Violences à Kamsar : Un collectif des ONG présente son rapport

Après les violences survenues dans la nuit de 08 au 09 juin 2017 dans la ville de Kamsar, le collectif des ONG pour des textes respectueux des droits humains a présenté son rapport préliminaire ce mardi 19 septembre 2017 aux journalistes. L’objectif de cette conférence était de faire la situation sur les nombreux cas de « violations des droits humains » qui ont enregistrés un cas de mort et une trentaine de blessés. 

Collectif ONG sur Kamsar
Collectif ONG sur Kamsar

C’est le siège de l’Institution Nationale Indépendante des Droits Humains (INIDH) qui a abrité la conférence de presse animée par le collectif des ONG composé de CAFIDHE-CODDG-CPDH-LIGUIDHO-PDH et WAFRICA Guinée.

Le responsable de l’ONG Protégeons les Droits Humains (PDH), Ibrahima Diallo a mis l’accent sur les droits de la première génération qui sont les droits civils et politiques. « Pendant ces manifestations, y’a eu des cas de violations des droits de l’Homme dans la ville de Kamsar. Parmi ces cas, nous pouvons citer le droit à la vie. Selon les différents témoignages recueillis sur le terrain, on fait mention d’un mort et de nombreux blessés. Nous avons rencontré un responsable du commissariat spécial qui nous déclare que le jeune Mohamed Conté est décédé des suites d’une mauvaise manipulation des armes dérobées par les manifestants. Un témoignage démenti par le point focal du comité de suivi et de réflexion en ces termes « c’est lorsque le commissariat de police a été envahi qu’un policier a tiré » », a-t-il indiqué.

Rappelant la nature d’autres cas de violations enregistrés dans la même nuit du 08 au 09 juin à Kamsar, le président du Centre Africain de Formation et d’Information sur les Droits Humains et Environnement (CAFIDHE) précise que : « la violation d’un droit entraîne la violation d’un autre droit connexe. Au-delà du droit à la vie et à l’intégrité physique, il y’a d’autres droits connexes qui ont été violés notamment le droit à la propriété, à la liberté et à la sécurité ainsi que la responsabilité sociale des entreprises et le droit au respect de la légalité et de la procédure », souligne-t-il.

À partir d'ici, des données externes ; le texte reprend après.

/-- 41_frame_assembler.md section 6 (R147; that each such frame ends its POLL is the spec's D7, D8 and D9 for an
unregistered id, a malformed length and a wrong content length: logs 15 and 17): whatever the first frame is (good, of
an unregistered id, corrupted, of a malformed length or of a wrong content length), exactly its bytes are consumed by
the first POLL and the second POLL gives the message of the good frame right behind it. -/
def Obligations.AGoodFrameBehindAnyFrameIsFound : Prop :=
  ∀ (s : State) (id len : Byte) (p c rest : List Byte) (h : c.length = 12), s.st = .idle → s.need = 1#8 →
    s.arrivals = [] → p.length = len.toNat →
    s.rxq = [0xFF#8, 0xFF#8, id, len] ++ p ++ (mkFrame 0x01#8 c ++ rest) →
    ∃ t u r, exec .poll s = .next t ∧ t.rxq = mkFrame 0x01#8 c ++ rest ∧ t.results = s.results ++ [r] ∧
      r ≠ .nothing .notEnough none ∧
      exec .poll t = .next u ∧ u.st = .idle ∧ u.need = 1#8 ∧ u.rxq = rest ∧
      u.results = s.results ++ [r, .message 0x01#8 (decodePose c h)]

/-- 41_frame_assembler.md section 6 (R145): the bytes of a Pose frame, fed to an idle core in any pieces with any
POLLs between them and at least one behind the last piece, give its message exactly once, every other POLL gives
NOT_ENOUGH, and the core ends in `Idle` with an empty queue. (Feeds and POLLs as a list of inputs: log 5.) -/
def Obligations.ChunkingOfAFrameDoesNotMatter : Prop :=
  ∀ (s : State) (c : List Byte) (h : c.length = 12) (pre : List Input),
    s.st = .idle → s.need = 1#8 → s.rxq = [] → s.arrivals = [] →
    (∀ inp ∈ pre, inp.isFeedOrPoll = true) → fedBytes pre = mkFrame 0x01#8 c → s.inputs = pre ++ [pollReq] →
    ∃ t rs, stepMany (pre.length + 1) s = .next t ∧ t.st = .idle ∧ t.need = 1#8 ∧ t.rxq = [] ∧ t.inputs = [] ∧
      t.results = s.results ++ rs ∧ rs.length = (pre.filter (· == pollReq)).length + 1 ∧
      rs.filter (· != .nothing .notEnough none) = [.message 0x01#8 (decodePose c h)]

/-- 41_frame_assembler.md section 6 (R145, its general form, derived there): a POLL that ran dry, then more bytes,
then a POLL, gives what one POLL on all the bytes gives; only the NOT_ENOUGH in between differs. -/
def Obligations.APollThatRanDryLosesNothing : Prop :=
  ∀ (s t : State) (bs : List Byte), needOk s = true → s.arrivals = [] → exec .poll s = .next t →
    t.results = s.results ++ [.nothing .notEnough none] →
    ∃ (u : State) (r : PollResult), exec .poll (append bs s) = .next { u with results := s.results ++ [r] } ∧
      exec .poll (append bs t) = .next { u with results := t.results ++ [r] }

/-- D12 (with R145): a POLL during which bytes arrive (`arrivals`, log 4), and which ends a frame, gives what a POLL
gives that finds all those bytes in the queue from the start. -/
def Obligations.ArrivalsDuringAPollDoNotMatter : Prop :=
  ∀ (s t : State) (r : PollResult), needOk s = true → exec .poll s = .next t → t.results = s.results ++ [r] →
    r ≠ .nothing .notEnough none →
    exec .poll { s with rxq := s.stream, arrivals := [] } = .next { t with rxq := t.stream, arrivals := [] }

/-- 41_frame_assembler.md section 6 (R146): on bytes with no two consecutive `0xFF`, fed in any pieces with any POLLs,
no POLL ever reports anything but NOT_ENOUGH, and `ST` stays within `Idle` and `SawFirstSync`. -/
def Obligations.NoiseWithoutASyncPairNeverReports : Prop :=
  ∀ (s : State), s.st = .idle → s.need = 1#8 → s.rxq = [] → s.arrivals = [] →
    (∀ inp ∈ s.inputs, inp.isFeedOrPoll = true) → noSyncPair (fedBytes s.inputs) = true →
    ∀ k ≤ s.inputs.length, ∃ t rs, stepMany k s = .next t ∧ t.results = s.results ++ rs ∧
      (∀ r ∈ rs, r = .nothing .notEnough none) ∧ (t.st = .idle ∨ t.st = .sawFirstSync)

/-- 60_exceptions.md section 3 (R192, derived there): once two sync bytes were seen, 257 buffered bytes are always
enough for ONE POLL to end the frame and return to `Idle`. That one POLL ends it also for an unregistered id is the
spec's D7 (log 15); with the other reading the POLL would go on. -/
def Obligations.EnoughBytesAlwaysBringTheCoreBackToIdle : Prop :=
  ∀ s : State, needOk s = true → (s.st = .sawSecondSync ∨ s.st = .haveMsgId ∨ s.st = .haveMsgLen) →
    257 ≤ s.rxq.length →
    ∃ t r, exec .poll s = .next t ∧ t.results = s.results ++ [r] ∧ r ≠ .nothing .notEnough none ∧
      t.st = .idle ∧ t.need = 1#8

/-! ## RESET and the machine as a whole -/

/-- 70_reset_and_hazards.md section 1 (R210, D15, D16): RESET gives `ST = Idle`, `NEED = 1`, does not touch `RXQ`,
hands nothing over. What `ID`, `LEN`, `PBUF`, `A`, `B` hold afterwards is not stated. -/
def Obligations.ResetGivesIdleAndNeedOneAndKeepsTheQueue : Prop :=
  decode ⟨.call, 0b10#16, 0#8⟩ = .instr .reset ∧
    ∀ s : State, ∃ t, exec .reset s = .next t ∧ t.st = .idle ∧ t.need = 1#8 ∧ t.rxq = s.rxq ∧
      t.results = s.results ∧ t.sums = s.sums ∧ t.inputs = s.inputs ∧ t.arrivals = s.arrivals

/-- 10_state.md section 2 (R33, R34): the state after reset is `Idle` with `NEED = 1`, and meets the invariant. -/
def Obligations.ResetStateIsIdleAndMeetsTheInvariant : Prop :=
  State.reset.st = .idle ∧ State.reset.need = 1#8 ∧ State.reset.Inv

/-- 10_state.md section 2 (R22, R34): from EVERY state that meets the invariant (`NEED` obeys R22, `PBUF` is in
canonical form), a step to a next state keeps it. -/
def Obligations.EveryStepKeepsTheInvariant : Prop :=
  ∀ s t : State, s.Inv → step s = .next t → t.Inv

/-- 10_state.md section 2 (R21, R22, R23, R24, R26, R27, R30, R32; RESET leaves five registers unspecified, R210):
which operations may change what: `ST`, `RXQ`, `NEED`, `ID`, `LEN`, `PBUF`, `A` and `B`, and what is handed out. POLL
performs the assembler's steps, so it may change what they may; nothing but CK.RES hands out a sum, and no operation
touches the requests. -/
def Obligations.OnlyTheNamedOperationsWriteEachRegister : Prop :=
  ∀ (i : Instr) (s t : State), exec i s = .next t →
    (t.st ≠ s.st → i = .idleSync ∨ i = .sync1Sync ∨ (∃ b, i = .sync1Miss b) ∨ (∃ b, i = .getid b) ∨
      (∃ b, i = .getlen b) ∨ i = .getpay ∨ i = .poll ∨ i = .reset) ∧
    (t.rxq ≠ s.rxq → (encode i).fmt = .step ∨ i = .poll) ∧
    (t.need ≠ s.need → (∃ b, i = .getlen b) ∨ i = .getpay ∨ i = .poll ∨ i = .reset) ∧
    (t.msgId ≠ s.msgId → (∃ b, i = .getid b) ∨ i = .poll ∨ i = .reset) ∧
    (t.msgLen ≠ s.msgLen → (∃ b, i = .getlen b) ∨ i = .poll ∨ i = .reset) ∧
    (t.pbuf ≠ s.pbuf → i = .getpay ∨ i = .poll ∨ i = .reset) ∧
    (t.a ≠ s.a ∨ t.b ≠ s.b → i = .ckClr ∨ (∃ d, i = .ckAbs d) ∨ i = .getpay ∨ i = .poll ∨ i = .reset) ∧
    (t.sums ≠ s.sums → i = .ckRes) ∧
    (t.results ≠ s.results → i = .getpay ∨ i = .pose ∨ (∃ l, i = .poseBadlen l) ∨ (∃ k l, i = .unknown k l) ∨
      i = .poll) ∧
    t.inputs = s.inputs ∧
    (t.arrivals ≠ s.arrivals → i = .poll)

/-- 10_state.md section 2 (R28, R55): no operation un-reads or reorders a byte: what is still to come afterwards is
what was to come before, less some bytes at its head. An operation other than POLL takes exactly the bytes it reads:
`NEED` for an assembler step that is enabled, none otherwise. (What a POLL takes is what its steps take:
PollIsTheDrivingLoop.) -/
def Obligations.TheStreamNeverMovesBackwards : Prop :=
  ∀ (i : Instr) (s t : State), exec i s = .next t →
    (∃ k, k ≤ s.stream.length ∧ t.stream = s.stream.drop k) ∧
    (i ≠ .poll → t.rxq = s.rxq.drop (bytesRead i s) ∧ t.arrivals = s.arrivals)

/-- A step runs the decoded operation: of a CALL word (R91), of a CKOP word (R89), of the STEP word `{ST, RXQ[0]}` when
that step is enabled (R86, R130), of the FRAME word `{ID, LEN}` (R88). The step takes the input and adds nothing else.
(`assemble` and `dispatch` are the model's own inputs: log 7.) -/
def Obligations.AStepRunsTheDecodedOperation : Prop :=
  ∀ (s : State) (rest : List Input) (i : Instr),
    (∀ csel, s.inputs = .call csel :: rest → decode ⟨.call, csel.setWidth 16, 0#8⟩ = .instr i →
      step s = exec i { s with inputs := rest }) ∧
    (∀ op data, s.inputs = .ckop op data :: rest → decode ⟨.ckop, op.setWidth 16, data⟩ = .instr i →
      step s = exec i { s with inputs := rest }) ∧
    (s.inputs = .assemble :: rest → s.need.toNat ≤ s.rxq.length → decode (stepWord s) = .instr i →
      step s = exec i { s with inputs := rest }) ∧
    (s.inputs = .dispatch :: rest → decode (frameWord s) = .instr i →
      step s = exec i { s with inputs := rest })

/-- 20_memory.md section 2 (R51), 30_encoding.md section 5 (R91), 41_frame_assembler.md section 2 (R130): the steps
that run no operation: a feed appends at the tail of `RXQ`; no input, no request (`csel = 00`) and an assembler step
that is not enabled change nothing. That what happens next is taken from a list of inputs is the model's choice (log
5), and the input `assemble`, one step outside a POLL, is the model's own: the hardware has none (log 7). -/
def Obligations.TheOtherStepsFeedOrRest : Prop :=
  ∀ (s : State) (rest : List Input),
    (s.inputs = [] → step s = .next s) ∧
    (∀ bs, s.inputs = .feed bs :: rest → step s = .next { s with inputs := rest, rxq := s.rxq ++ bs }) ∧
    (s.inputs = .call 0#2 :: rest → step s = .next { s with inputs := rest }) ∧
    (s.inputs = .assemble :: rest → s.rxq.length < s.need.toNat → step s = .next { s with inputs := rest })

/-- 30_encoding.md sections 5 and 6 (R90, R91): with `rst` and `poll_req` both asserted only RESET is performed; the
reserved `ck_op = 0b11` is refused, whatever the data (U4; that the machine then stops is the model's choice, log 8). -/
def Obligations.ResetWinsAndTheReservedCkOpIsRefused : Prop :=
  ∀ (s : State) (rest : List Input),
    (s.inputs = .call 3#2 :: rest → step s = exec .reset { s with inputs := rest }) ∧
    (∀ data, s.inputs = .ckop 3#2 data :: rest → step s = .refused .reservedCkOp)

/-- 10_state.md section 2 and 93_implementation_defined.md U3 (R34, R138; that the machine then stops is the model's
choice, log 8): a well-formed assembler step is refused in a state whose `NEED` breaks R22, in a state of another row,
and where another byte is at the head of the queue. -/
def Obligations.AStepThatIsNotSelectedIsRefused : Prop :=
  ∀ (i : Instr) (s : State), (encode i).fmt = .step → i.wellFormed = true →
    (needOk s = false ∨
      (s.need.toNat ≤ s.rxq.length ∧ decode (stepWord s) ≠ .instr i) ∨
      (∀ b, decode ⟨.step, stepSel s.st.code b, 0#8⟩ ≠ .instr i)) →
    exec i s = .refused .notSelected

/-- 42_payload_decoder.md section 2 (the preconditions of R161, R162, R164; that the machine stops without them is the
model's choice, log 8): a well-formed message-level outcome is refused where `{ID, LEN}` does not select it, and where
`PBUF` does not hold a payload that verifies. -/
def Obligations.AnOutcomeThatDoesNotApplyIsRefused : Prop :=
  ∀ (i : Instr) (s : State), (encode i).fmt = .frame → i.wellFormed = true →
    (decode (frameWord s) ≠ .instr i ∨
      (∀ p, Memory.readBytes s.pbuf 0 s.msgLen.toNat = some p → verify s.msgId s.msgLen p = false)) →
    exec i s = .refused .notSelected

/-- 93_implementation_defined.md U3 (R34; the model's choice, log 8): a POLL that would perform a step is refused in a
state whose `NEED` breaks R22, a state that cannot arise. -/
def Obligations.PollInAnImpossibleStateIsRefused : Prop :=
  ∀ s : State, needOk s = false → (arrive s).need.toNat ≤ (arrive s).rxq.length →
    exec .poll s = .refused .notSelected

/-- 60_exceptions.md, first paragraph: the core has no traps. 20_memory.md section 1 (R57): the one index space is
`PBUF`'s 0..254. No step, from any state, ends in a fault. The two faults are the model's own (log 3): an index
outside `PBUF`, and a byte of `PBUF` that nothing has written. -/
def Obligations.NoStepEverFaults : Prop :=
  ∀ (s : State) (f : Fault), step s ≠ .fault f

/-- 41_frame_assembler.md section 5 (R139), 60_exceptions.md section 3 (R190), 30_encoding.md section 5 (R89, R91):
from every state that meets the invariant, whatever the host requests and whatever the transport appends, the step
completes. That a POLL returns rests on log 4 (`arrivals` is a finite list, R217's premise); the input `assemble`,
named among the requests, is the model's own (log 7). -/
def Obligations.HostRequestsAlwaysComplete : Prop :=
  ∀ (s : State) (inp : Input) (rest : List Input), s.Inv → s.inputs = inp :: rest →
    ((∃ bs, inp = .feed bs) ∨ (∃ csel, inp = .call csel) ∨ (∃ op data, inp = .ckop op data ∧ op ≠ 3#2) ∨
      inp = .assemble) →
    ∃ t, step s = .next t ∧ t.inputs = rest ∧ t.Inv

/-! ## Encoding -/

/-- 30_encoding.md section 5: decoding an encoded well-formed operation gives it back, with every operand at every
value. -/
def Obligations.DecodeOfEncodeIsTheOperation : Prop :=
  ∀ i : Instr, i.wellFormed = true → decode (encode i) = .instr i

A l’issue de cette mission, le collectif des ONG a formulé des recommandations tant à l’endroit de l’Etat, des communautés, des responsables politiques et administratifs qu’aux organisations de la société civile guinéenne.

Au gouvernement, le collectif demande l’ouverture  d’une enquête judiciaire pour arrêter les auteurs de la mort de Mohamed Conté, de veiller au respect strict des normes dans le cadre de maintien de l’ordre, de rehausser l’effectif des forces de sécurité au prorata du nombre d’habitants de la localité et de mettre en place des programmes de lutte contre la pauvreté et d’insertion professionnelle pour améliorer l’employabilité des jeunes.

Aux organisations de la société civile, le collectif recommande d’assurer quotidiennement leur rôle de veille, de prévention et de gestion de conflits ; de promouvoir le civisme à travers des séances de causeries éducatives, de sensibilisation et d’information et également de continuer à documenter les cas de violations des droits de l’Homme constatés.

Aux sociétés minières

De publier ce qu’elles payent à l’Etat et à la collectivité en guise des obligations de transparence qui leurs incombent et conformément aux principes de l’ITIE auquel la Guinée fait partie. De participer au développement intégré de Kamsar à travers l’investissement dans les secteurs hydroélectrique, environnemental, des travaux publics et de l’éducation pour l’amélioration des conditions de vie de la population local ; de respecter le code minier en matière d’employabilité des autochtones sans oublier de faciliter et favoriser la mise en place des espèces d’échanges avec les jeunes.